==== DATA FOR PROCESSING
-- ==== Sys2Proof/Decode.lean ====
section
/-! DEFINITION. Decode.lean: the command decoder and encoder (spec/30_encoding.md R73 to R81). -/

namespace Sys2Proof

/-- Why the decoder refuses an input (R80). -/
inductive DecodeError where
  /-- An encoding the decoder rejects: opcode, strip id, `has_white`, truncation. -/
  | illegal
  /-- ENCODE arriving on the host port. -/
  | encodeFromHost
deriving DecidableEq, Repr

/-- A little-endian `u32`: the byte at the lower offset is the less significant (R73). -/
def readU32 (b0 b1 b2 b3 : Byte) : Word32 := b3 ++ b2 ++ b1 ++ b0

/-- The four bytes of a `u32`, the less significant first (R73). -/
def writeU32 (w : Word32) : List Byte :=
  [w.extractLsb' 0 8, w.extractLsb' 8 8, w.extractLsb' 16 8, w.extractLsb' 24 8]

/-- `len` colors, each `r g b` in that order whatever the strip's color order (R75). -/
def decodeColors : Nat → List Byte → Option (List Color × List Byte)
  | 0, bs => some ([], bs)
  | n + 1, r :: g :: b :: bs => (decodeColors n bs).map fun p => (⟨r, g, b⟩ :: p.1, p.2)
  | _ + 1, _ => none

/-- The outcome of reading one command: the command and the bytes after it, or why it is refused. -/
abbrev Decoded := Except DecodeError (Instr × List Byte)

/-- Accepts a command of strip `s` only when the strip id is in range (R80). -/
def acceptStrip (maxStrips : Nat) (s : Byte) (i : Instr) (rest : List Byte) : Decoded :=
  if stripIdOk maxStrips s then .ok (i, rest) else .error .illegal

/-- Format FV: `[1]=v` (R75). -/
def decodeFV : List Byte → Decoded
  | v :: rest => .ok (.compile v, rest)
  | _ => .error .illegal

/-- Format FI: `[1]=s [2]=v [3..6]=length [7]=has_white`, where `has_white` is 0 or 1 (R74, R75, R80). -/
def decodeFI (maxStrips : Nat) : List Byte → Decoded
  | s :: v :: l0 :: l1 :: l2 :: l3 :: w :: rest =>
    if w = 0 then acceptStrip maxStrips s (.init s v (readU32 l0 l1 l2 l3) false) rest
    else if w = 1 then acceptStrip maxStrips s (.init s v (readU32 l0 l1 l2 l3) true) rest
    else .error .illegal
  | _ => .error .illegal

/-- Format FP: `[1]=s [2..5]=index [6]=r [7]=g [8]=b` (R75). -/
def decodeFP (maxStrips : Nat) : List Byte → Decoded
  | s :: i0 :: i1 :: i2 :: i3 :: r :: g :: b :: rest =>
    acceptStrip maxStrips s (.setPixel s (readU32 i0 i1 i2 i3) ⟨r, g, b⟩) rest
  | _ => .error .illegal

/-- Format FM: `[1]=s [2..5]=start [6..9]=len`, then `len` colors (R75, R77). -/
def decodeFM (maxStrips : Nat) : List Byte → Decoded
  | s :: a0 :: a1 :: a2 :: a3 :: n0 :: n1 :: n2 :: n3 :: bs =>
    match decodeColors (readU32 n0 n1 n2 n3).toNat bs with
    | some (colors, rest) => acceptStrip maxStrips s (.setPixels s (readU32 a0 a1 a2 a3) colors) rest
    | none => .error .illegal
  | _ => .error .illegal

/-- Format FF: `[1]=s [2..5]=start [6..9]=len [10]=r [11]=g [12]=b` (R75). -/
def decodeFF (maxStrips : Nat) : List Byte → Decoded
  | s :: a0 :: a1 :: a2 :: a3 :: n0 :: n1 :: n2 :: n3 :: r :: g :: b :: rest =>
    acceptStrip maxStrips s (.fill s (readU32 a0 a1 a2 a3) (readU32 n0 n1 n2 n3) ⟨r, g, b⟩) rest
  | _ => .error .illegal

/-- Format FS: `[1]=s` (R75). -/
def decodeFS (maxStrips : Nat) (command : Byte → Instr) : List Byte → Decoded
  | s :: rest => acceptStrip maxStrips s (command s) rest
  | _ => .error .illegal

/-- Formats FT and FE: `[1]=s [2..5]` a `u32`, which is `timeout` or `free` (R75). -/
def decodeFT (maxStrips : Nat) (command : Byte → Word32 → Instr) : List Byte → Decoded
  | s :: w0 :: w1 :: w2 :: w3 :: rest => acceptStrip maxStrips s (command s (readU32 w0 w1 w2 w3)) rest
  | _ => .error .illegal

/-- The fields of the command whose opcode is `op`: the opcode map (R79). -/
def decodeFields (maxStrips : Nat) (op : Nat) (fields : List Byte) : Decoded :=
  match op with
  | 0x01 => decodeFV fields
  | 0x02 => decodeFI maxStrips fields
  | 0x03 => decodeFP maxStrips fields
  | 0x04 => decodeFM maxStrips fields
  | 0x05 => decodeFF maxStrips fields
  | 0x06 => decodeFS maxStrips .flush fields
  | 0x07 => decodeFS maxStrips .busy fields
  | 0x08 => decodeFT maxStrips .wait fields
  | 0x09 => decodeFS maxStrips .free fields
  | 0x0A => decodeFS maxStrips .encReset fields
  | 0x0B => decodeFT maxStrips .encode fields
  | _ => .error .illegal

/-- The command at the head of a byte string, and the bytes after it; the port is not looked at.  Byte 0 is the
opcode and fixes the fields that follow (R73, R79). -/
def decodeCommand (maxStrips : Nat) (bytes : List Byte) : Decoded :=
  match bytes with
  | [] => .error .illegal
  | op :: fields => decodeFields maxStrips op.toNat fields

/-- The port a command belongs to (R79): ENCODE is the channel agent's, every other command the host's. -/
def Instr.port : Instr → Port
  | .compile _ => .host
  | .init _ _ _ _ => .host
  | .setPixel _ _ _ => .host
  | .setPixels _ _ _ => .host
  | .fill _ _ _ _ => .host
  | .flush _ => .host
  | .busy _ => .host
  | .wait _ _ => .host
  | .free _ => .host
  | .encReset _ => .host
  | .encode _ _ => .channel

/-- The decoder of a port (R80): ENCODE on the host port is refused by its own name.  A host command on the
channel port is ILLEGAL, and the checks of the encoding come before the port's: DEDUCED, log 12. -/
def decode (port : Port) (maxStrips : Nat) (bytes : List Byte) : Decoded :=
  match decodeCommand maxStrips bytes with
  | .error e => .error e
  | .ok (i, rest) =>
    if i.port = port then .ok (i, rest)
    else match port with
      | .host => .error .encodeFromHost
      | .channel => .error .illegal

/-- The opcode of a command (R79). -/
def Instr.opcode : Instr → Byte
  | .compile _ => 0x01
  | .init _ _ _ _ => 0x02
  | .setPixel _ _ _ => 0x03
  | .setPixels _ _ _ => 0x04
  | .fill _ _ _ _ => 0x05
  | .flush _ => 0x06
  | .busy _ => 0x07
  | .wait _ _ => 0x08
  | .free _ => 0x09
  | .encReset _ => 0x0A
  | .encode _ _ => 0x0B

/-- The bytes of one color: r, g, b (R75). -/
def Color.bytes (c : Color) : List Byte := [c.r, c.g, c.b]

/-- The fields after the opcode byte (R75). -/
def Instr.fieldBytes : Instr → List Byte
  | .compile v => [v]
  | .init s v length white => [s, v] ++ writeU32 length ++ [if white then 1 else 0]
  | .setPixel s index c => [s] ++ writeU32 index ++ c.bytes
  | .setPixels s start colors =>
    [s] ++ writeU32 start ++ writeU32 (BitVec.ofNat 32 colors.length) ++ colors.flatMap Color.bytes
  | .fill s start len c => [s] ++ writeU32 start ++ writeU32 len ++ c.bytes
  | .flush s => [s]
  | .busy s => [s]
  | .wait s timeout => [s] ++ writeU32 timeout
  | .free s => [s]
  | .encReset s => [s]
  | .encode s space => [s] ++ writeU32 space

/-- The byte string of a command (R73, R75). -/
def encode (i : Instr) : List Byte := i.opcode :: i.fieldBytes

/-- The length of a command in bytes, fixed by its opcode but for SET_PIXELS (R75, R77). -/
def Instr.byteLength : Instr → Nat
  | .compile _ => 2
  | .init _ _ _ _ => 8
  | .setPixel _ _ _ => 9
  | .setPixels _ _ colors => 10 + 3 * colors.length
  | .fill _ _ _ _ => 13
  | .flush _ => 2
  | .busy _ => 2
  | .wait _ _ => 6
  | .free _ => 2
  | .encReset _ => 2
  | .encode _ _ => 6

/-- The low `n` bytes of a number, the least significant first. -/
def bytesOfNat : Nat → Nat → List Byte
  | 0, _ => []
  | n + 1, w => BitVec.ofNat 8 w :: bytesOfNat n (w / 256)

/-- The bytes of an instruction numbered as the opcode table numbers its bits: byte `k` is bits `8k+7 .. 8k`, and
every bit from `nbits` up is 0, to the longest command of fixed length (FILL, 13 bytes). -/
def tableBytes (nbits w : Nat) : List Byte := bytesOfNat (max ((nbits + 7) / 8) 13) (w % 2 ^ nbits)

/-- The instruction the decoder reads from an instruction whose bits are `w`, at the reference `MAX_STRIPS`. -/
def decodeTableWord (nbits w : Nat) : Option Instr :=
  match decodeCommand Config.reference.maxStrips (tableBytes nbits w) with
  | .ok (i, _) => some i
  | .error _ => none

end Sys2Proof
end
========
» **EXERCISE REQUIREMENTS**: Everything from the line that contains "The instruction the" to the last line of the entries above should be repeated word for word, both lines included, with no other output.

» **PROBLEM SOLUTION**:
/-- The instruction the decoder reads from an instruction whose bits are `w`, at the reference `MAX_STRIPS`. -/
def decodeTableWord (nbits w : Nat) : Option Instr :=
  match decodeCommand Config.reference.maxStrips (tableBytes nbits w) with
  | .ok (i, _) => some i
  | .error _ => none

end Sys2Proof
end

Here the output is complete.